# taz.de -- Live-Auftritt Jamie T.: Entfremdung in der Großstadt
       
       > Wo bleibt der Charme? Der britische Musiker Jamie T enttäuscht beim Start
       > seiner Deutschlandtour in Hamburg. In Punk-Beamtenmanier wird auch das
       > "Clash"-Cover runtergeschrubbt.
       
 (IMG) Bild: Das Bild wurde bei seiner ersten Deutschlandtour vor drei Jahren aufgenommen. "Damals" war natürlich alles besser.
       
       "Im Molotow vor drei Jahren war es viel geiler", sagt ein Besucher nach dem
       Konzert. Man hätte vor dem Set von Jamie T im Hamburger Grünspan, mit dem
       der Südwestlondoner am Sonntag seine Deutschlandtour startete, jede Wette
       abschließen können, dass sich jemanden findet, der so einen Kommentar
       abgibt. Jene, die sich für Trüffelschweine halten, rühmen sich ja gern
       dafür, dass sie "damals" - wann immer das auch war - den richtigen Riecher
       hatten.
       
       Vom engen Kellerclub Molotow ins ausverkaufte Grünspan vor 800 Leuten - das
       ist ein plausibler Sprung für den 24-Jährigen, der auf bisher zwei Alben
       bewiesen hat, dass sich HipHop und Billy Bragg unter einen Hut bringen
       lassen. Schließlich hat er es im Herbst mit "Kings & Queens", seiner
       aktuellen Platte, auf Platz zwei der britischen Charts geschafft, und auch
       in Deutschland gewinnt er langsam an Breitenwirkung.
       
       Und doch, der Auskenner, der Jamie T schon 2007 gesehen hat, lag nicht
       verkehrt mit seinem Urteil. Obwohl Jamie Treays mittlerweile ein Popstar
       ist, gehört er in kleine Clubs. Er ist ein unscheinbarer
       Lad-aus-der-Nachbarschaft-Typ, dem es - das zeigt sich an diesem Abend
       deutlich - für einen Auftritt auf größeren Bühnen noch an Präsenz mangelt.
       Teilweise sind die Fans von weither angereist, sogar aus England. Die
       Textsicherheit ist auch bei den einheimischen Anhängern beachtlich.

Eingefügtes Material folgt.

-- ==== Sys2Proof/Machine/BootCmds.lean ====
section
/-! DEFINITION. The commands of secure start (R374 to R385, R392), KEY_ROOT_IMPORT (R310), and the Clerk's lockstep
(R431). The layouts of their parameters are log 25. -/

namespace Sys2Proof.Machine

open Crypto

/-! ### Controlled commands (R384) -/

def failsWith (s : State) (status detail : Nat) : Res := { st := s, status := status, detail := detail }

/-- Bytes of the trailer. -/
def trailerLen : Nat := 3325

/-- A controlled command: `h` gets the body before the trailer; CONTROL_COUNT rises where it succeeds, by the write of the
record that `h` makes. `sig`: the signature engine's answer. -/
def controlled (sig : Bool) (h : State → Peer → Bytes → Res) (s : State) (r : Req) : Res :=
  if !anyOwner s then (if r.peer.via = .sideband then h s r.peer r.body else fails s mbxAuth)
  else if r.body.length < trailerLen then fails s mbxAuth
  else
    let n := r.body.length - trailerLen
    let t := r.body.drop n
    if !zeroAt t 1 7 then fails s mbxInvalid
    else if !(decide (leAt t 0 1 < 4) && ownerEnrolled s (leAt t 0 1)) then failsWith s mbxVerify bootKey
    else if !sig then failsWith s mbxVerify bootSig
    else if leAt t 8 8 ≠ controlCount s then failsWith s mbxState bootCount
    else h s r.peer (r.body.take n)

/-- Number `i` of a body. -/
def bnum (b : Bytes) (i : Nat) : Nat := leAt b (8 * i) 8

/-! ### Slots -/

/-- The slot not booted at this start (R392). -/
def targetSlot (s : State) : Slot := otherSlot (s.boot.booted.getD .a)

def activeSlot (s : State) : Slot := ((latestFlag s).map Flag.active).getD .a

/-- BOOT_STATUS. -/
def bootStatusCmd (s : State) (r : Req) : Res :=
  if !bodyIs r 0 then fails s mbxInvalid
  else
    let slot (x : Slot) (why : Nat) : Bytes := let h := slotHeader s x; encN (secVersion h) ++ encN (leAt h 0x10 4) ++ encN why
    let flag := match latestFlag s with
      | some f => flashRead s (32 * f.at_) 32
      | none => List.replicate 32 0
    gives s (encN (slotNo (s.boot.booted.getD .a)) ++ encN (slotNo (activeSlot s)) ++ encN (slotNo (targetSlot s))
      ++ slot .a s.boot.reasonA ++ slot .b s.boot.reasonB ++ flag ++ encN (bootMin s) ++ encN (patchMin s) ++ encN (ownerMin s)
      ++ encN s.fuses.count
      ++ [0, 1, 2, 3].flatMap (fun k => padTo 32 (s.fuses.roots.getD k []) ++ encN (if s.fuses.revoked.getLsbD k then 1 else 0))
      ++ encN (leAt s.boot.owner 6 2) ++ encN (ownerPolicy s.boot.owner) ++ encN (controlCount s))

def execBootStatus (t : Nat) (r : Req) (s : State) := serve t r 0x0D01 bootStatusCmd s

/-- The latest flag record is TRIAL or TRIAL_STARTED. -/
def flagTrial (s : State) : Bool :=
  match latestFlag s with
  | some f => f.st != 0
  | none => false

/-- FW_WRITE: offset, image bytes. A failed program leaves the range unwritten (R391). -/
def fwWriteCmd (flashOk : Bool) (s : State) (r : Req) : Res :=
  let off := num r 0
  let v := r.body.drop 8
  if r.body.length < 8 then fails s mbxInvalid
  else if slotSize < off + v.length then failsAt s mbxInvalid 1
  else if 1040384 < v.length then failsAt s mbxInvalid 2
  else if flagTrial s then fails s mbxState
  else if !flashTakes s then failsWith s mbxState bootFlash
  else
    let a := slotBase (targetSlot s)
    let s := { s with boot.verified := false }
    let s := if off = 0 then flashErase s a slotSize else s
    if flashOk then done (flashWrite s (a + off) v) else failsWith (flashErase s (a + off) v.length) mbxState bootFlash

def execFwWrite (t : Nat) (r : Req) (flashOk : Bool) (s : State) := serve t r 0x0D02 (fwWriteCmd flashOk) s

/-- FW_VERIFY. -/
def fwVerifyCmd (sigs : SlotSigs) (s : State) (r : Req) : Res :=
  if bodyIs r 0 then
    let x := targetSlot s
    let why := slotReason s x sigs
    gives { setReason s x why with boot.verified := why == 0 } (encN why)
  else fails s mbxInvalid

def execFwVerify (t : Nat) (r : Req) (sigs : SlotSigs) (s : State) := serve t r 0x0D03 (fwVerifyCmd sigs) s

/-- FW_ACTIVATE: state (0 CONFIRMED, 1 TRIAL), CONFIRM_MIN, which may be left out. -/
def fwActivateBody (flashOk : Bool) (s : State) (_p : Peer) (b : Bytes) : Res :=
  let min := if b.length = 8 then 10 else bnum b 1
  if b.length ≠ 8 ∧ b.length ≠ 16 then fails s mbxInvalid
  else if 2 ≤ bnum b 0 then failsAt s mbxInvalid 1
  else if min < 1 ∨ 60 < min then failsAt s mbxInvalid 2
  else if !s.boot.verified then failsWith s mbxState bootUnverified
  else if s.boot.trialEnd.isSome then fails s mbxState
  else if !(flashOk && flashTakes s) then failsWith s mbxState bootFlash
  else done (changeAr (writeFlag s (targetSlot s) (bnum b 0) min) id false)

def execFwActivate (t : Nat) (r : Req) (sig flashOk : Bool) (s : State) := serve t r 0x0D04 (controlled sig (fwActivateBody flashOk)) s

/-- FW_CONFIRM (R376). -/
def fwConfirmCmd (flashOk : Bool) (s : State) (r : Req) : Res :=
  if !bodyIs r 0 then fails s mbxInvalid
  else match s.boot.trialEnd, s.boot.booted with
    | some _, some x =>
      if !(flashOk && flashTakes s) then failsWith s mbxState bootFlash
      else done { writeFlag s x 0 (((latestFlag s).map Flag.confirm).getD 10) with boot.trialEnd := none }
    | _, _ => fails s mbxState

def execFwConfirm (t : Nat) (r : Req) (flashOk : Bool) (s : State) := serve t r 0x0D05 (fwConfirmCmd flashOk) s

/-! ### Minimum versions (R379) -/

/-- The least SEC_VERSION of the loaded images that an owner key signed; none without one. -/
def ownerRunning (s : State) : Option Nat :=
  let parts := match s.boot.booted with
    | some x => (slotSections s x 5).map (fun e => secVersion (flashRead s (slotBase x + e.off) 0x2000))
    | none => []
  (s.cfg.images.map (fun b => leAt b 0xC 4) ++ parts).min?

/-- Present value and greatest new value of a minimum: 0 BOOT_MIN, 1 PATCH_MIN, 2 OWNER_MIN. -/
def minLimits (s : State) (k : Nat) : Nat × Nat :=
  match k with
  | 0 => (bootMin s, secVersion (slotHeader s (s.boot.booted.getD .a)))
  | 1 => (patchMin s, if s.boot.patchImage = [] then 0 else leAt s.boot.patchImage 0xC 4)
  | _ => (ownerMin s, (ownerRunning s).getD (2 ^ 32 - 1))

/-- BOOT_MINVER_RAISE: which minimum, new value. -/
def minverBody (flashOk : Bool) (s : State) (_p : Peer) (b : Bytes) : Res :=
  let k := bnum b 0
  let v := bnum b 1
  if b.length ≠ 16 then fails s mbxInvalid
  else if 3 ≤ k then failsAt s mbxInvalid 1
  else if v ≤ (minLimits s k).1 ∨ (minLimits s k).2 < v then failsAt s mbxInvalid 2
  else if 256 ≤ s.fuses.count then failsWith s mbxNospace bootFuses
  else if !(flashOk && flashTakes s) then failsWith s mbxState bootFlash
  else done (raise (changeAr s (fun a => patch a (8 + 4 * k) (leBytes 4 v)) true) 0x0D03 0 [])

def execBootMinverRaise (t : Nat) (r : Req) (sig flashOk : Bool) (s : State) := serve t r 0x0D06 (controlled sig (minverBody flashOk)) s

/-! ### Revocation (R381) -/

/-- VENDOR_REVOKE: the statement. `ok`: its signature verifies. -/
def revokeBody (ok flashOk : Bool) (a b : SlotSigs) (s : State) (_p : Peer) (x : Bytes) : Res :=
  let pos := leAt x 4 1
  let signer := rootAt s (shake256 (slice x 0x30 1952))
  if x.length ≠ 0x7D0 + 3309 ∨ leAt x 0 4 ≠ 0x4B564552 ∨ !zeroAt x 5 3 ∨ 4 ≤ pos then failsWith s mbxInvalid bootFormat
  else if !(match signer with
    | some k => k != pos && !s.fuses.revoked.getLsbD k
    | none => false) then failsWith s mbxVerify bootKey
  else if slice x 0x10 32 ≠ s.fuses.roots.getD pos [] ∨ ¬ (zeroAt x 8 8 ∨ beAt x 8 8 = s.fuses.serial.toNat) then fails s mbxVerify
  else if !ok then failsWith s mbxVerify bootSig
  else if s.fuses.revoked.getLsbD pos then fails s mbxState
  else
    let n := { s with fuses.revoked := s.fuses.revoked ||| (1#4 <<< pos) }
    if slotReason n .a a ≠ 0 ∧ slotReason n .b b ≠ 0 then failsWith s mbxState bootLast
    else if !(flashOk && flashTakes s) then failsWith s mbxState bootFlash
    else done (raise (changeAr n id false) 0x0D04 pos [])

def execVendorRevoke (t : Nat) (r : Req) (sig : Bool) (statement : StatementFound) (slotA slotB : SlotSigs) (s : State) :=
  serve t r 0x0D07 (controlled sig (revokeBody statement.verifies statement.flashOk slotA slotB)) s

/-! ### Owners (R382, R383, R385) -/

/-- The owner record with one position enrolled, or emptied; the last key's removal takes the sealed root key with it. -/
def ownerRecord (o : Bytes) (pos : Nat) (key : Option Bytes) : Bytes :=
  let keys := leAt o 6 2
  let keys := match key with
    | some _ => keys ||| 2 ^ pos
    | none => keys &&& (15 - 2 ^ pos)
  let o := patch (patch o 6 (leBytes 2 keys)) (0x10 + 1952 * pos) (padTo 1952 (key.getD []))
  if keys = 0 then patch o 0x1E90 (List.replicate 92 0) else o

/-- OWNER_KEY: position, BURN, and the public key to enrol, or nothing to remove. -/
def ownerKeyBody (flashOk : Bool) (s : State) (_p : Peer) (b : Bytes) : Res :=
  let pos := bnum b 0
  let burn := bnum b 1
  let key := if b.length = 16 then none else some (b.drop 16)
  if b.length ≠ 16 ∧ b.length ≠ 16 + 1952 then fails s mbxInvalid
  else if 4 ≤ pos then failsAt s mbxInvalid 1
  else if 2 ≤ burn then failsAt s mbxInvalid 2
  else if key.isSome == ownerEnrolled s pos then fails s mbxState
  else if burn = 1 ∧ 256 ≤ s.fuses.count then failsWith s mbxNospace bootFuses
  else if !(flashOk && flashTakes s) then failsWith s mbxState bootFlash
  else
    let o := ownerRecord s.boot.owner pos key
    let s := changeOwner s o id (burn == 1)
    let s := if leAt o 6 2 = 0 then { s with sec.slots := tdel s.sec.slots 3 } else s
    done (raise s 0x0D05 pos [])

def execOwnerKey (t : Nat) (r : Req) (sig flashOk : Bool) (s : State) := serve t r 0x0D08 (controlled sig (ownerKeyBody flashOk)) s

/-- OWNER_POLICY: the new POLICY; in force from the next start. -/
def ownerPolicyBody (flashOk : Bool) (s : State) (_p : Peer) (b : Bytes) : Res :=
  if b.length ≠ 8 then fails s mbxInvalid
  else if 8 ≤ bnum b 0 then failsAt s mbxInvalid 1
  else if !(flashOk && flashTakes s) then failsWith s mbxState bootFlash
  else done (raise (changeOwner s (patch s.boot.owner 8 (leBytes 4 (bnum b 0))) id false) 0x0D05 0 [])

def execOwnerPolicy (t : Nat) (r : Req) (sig flashOk : Bool) (s : State) := serve t r 0x0D09 (controlled sig (ownerPolicyBody flashOk)) s

/-- KEY_ROOT_IMPORT (R310): the key (32 bytes), the owner position, the signature; over the sideband alone. -/
def keyRootImportCmd (sig : Bool) (s : State) (r : Req) : Res :=
  let key := r.body.take 32
  let pos := leAt r.body 32 8
  if r.peer.via ≠ .sideband then fails s mbxAuth
  else if !bodyIs r (40 + 3309) then fails s mbxInvalid
  else if 4 ≤ pos then failsAt s mbxInvalid 2
  else if !ownerEnrolled s pos ∨ !sig then fails s mbxVerify
  else if !flashTakes s then failsWith s mbxState bootFlash
  else
    let k := newKey 1 4 (2 ^ useWrap + 2 ^ useUnwrap) 0 0 key
    let iv := s.drawBytes 12
    let e := gcmEncrypt s.fuses.key1 iv.1 k.id key
    let o := patch s.boot.owner 0x1E90 (padTo 32 k.id ++ iv.1 ++ e.1 ++ e.2)
    let count (a : Bytes) : Bytes := patch a 0x18 (leBytes 8 (leAt a 0x18 8 + 1))
    done (extendMr ((changeOwner iv.2 o count false).setSlot 3 k) 7 k.id)

def execKeyRootImport (t : Nat) (r : Req) (sig : Bool) (s : State) := serve t r 0x0C04 (keyRootImportCmd sig) s

/-! ### The Clerk's lockstep (R431) -/

/-- A Clerk restart begins: staging lost, the test abandoned, a store begun anew from its header. -/
def clerkRestart (s : State) (pc : Nat) : State :=
  let s := countErr s (tslBase + 0x4C)
  let s := { s with tsl.mismatchAt := some s.clk.up, tsl.restart := some (s.clk.up, pc) }
  let s := abandonTest s (fun _ => true)
  let s := if s.cfg.staging.isSome then raise { s with cfg.staging := none } 0x0205 0 [] else s
  match s.cfg.store with
  | some (a, _) => beginStore s (if a < areaBase 1 then 0 else 1)
  | none => s

/-- LOCKSTEP_MISMATCH: a start halts; a second mismatch within 1 h resets the device. -/
def lockstepMismatch (s : State) (pc : Nat) : State :=
  match s.phase with
  | .starting => if s.boot.gate then halt (countErr s (tslBase + 0x4C)) 0x06 else halt s 0x06
  | .running =>
    match s.tsl.mismatchAt with
    | some a => if s.clk.up ≤ a + 3600 * nsPerSec then deviceReset s causeClerkFault else clerkRestart s pc
    | none => clerkRestart s pc
  | _ => s

def execLockstepMismatch (t : Nat) (pc : Nat) (s : State) := act t s (fun s => lockstepMismatch s pc)

/-- CLERK_RESTART_DONE. -/
def execClerkRestartDone (t : Nat) (s : State) :=
  act t s (fun s => match s.tsl.restart with
    | some (a, pc) => raise { s with tsl.restart := none, clk.watchdogAt := s.clk.up } 0x0E07 0 (encN pc ++ encN (s.clk.up - a))
    | none => s)

end Sys2Proof.Machine
end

       Offensichtlich treffen Treays Lyrics über die Entfremdung in der Großstadt
       und Londons unwirtliche Winkel auch bei den 20- bis 35-Jährigen hierzulande
       einen Nerv.
       
       Schon nach wenigen Minuten des Konzerts wird klar, dass die Menge zur
       totalen Ekstase bereit ist, doch Treays und seine vier eher hausbacken
       agierenden Musiker sehen sich während des rund 100-minütigen Sets selten in
       der Lage, sich die im Raum vorhandene Energie zunutze zu machen. Es wirkt,
       als spielten sie mit angezogener Handbremse, wobei einiges zu dem Eindruck
       allerdings der Mann am Mischpult beiträgt, der nicht immer in der Lage ist,
       den kompletten Saal zu beschallen. Den ein oder anderen Höhepunkt
       verschenkt die Band, weil sie es nicht hinbekommt, das Ende eines Songs auf
       den Punkt zu bringen, beim Hit "Chaka Demus" zum Beispiel, den sie als
       zweite Zugabe spielen, stört das besonders, das Stück hört einfach
       irgendwie auf.
       
       Die Gruppe, die als Bezugsgröße für Jamie T immer wieder genannt wird, ist
       The Clash, und eigentlich ist es dann ein Zeichen von Souveränität, einfach
       mal einen Clash-Song zu covern, nicht mit großer Geste im Zugabenteil,
       sondern mitten im Set. Es wirkt dann aber leider sehr uncool, wie Treays
       und Co. in Punk-Beamtenmanier den Klassiker "1977" runterschrubben, und man
       fragt sich schon fast verzweifelt, ob man da eine Metaebene übersehen hat.
       Das brave Bekenntnis zur ganz alten Punk-Schule wird im Übrigen
       konterkariert durch rockistische Gesten ("Are you ready?"-Rufe, beim
       Gitarrespielen das Instrument hinter den Kopf halten). Die
       Stadionrock-Atmosphäre bei dem Song "Earth, Wind & Fire", der schon auf
       Tonträger ein bisschen zu sehr nach U2 klingt, wirkt live besonders
       fragwürdig und ist mit dem Ethos des frühen Punk kaum vereinbar.
       
       Irritierend ist vor allem, dass Jamie T live so verdammt unfunky klingt.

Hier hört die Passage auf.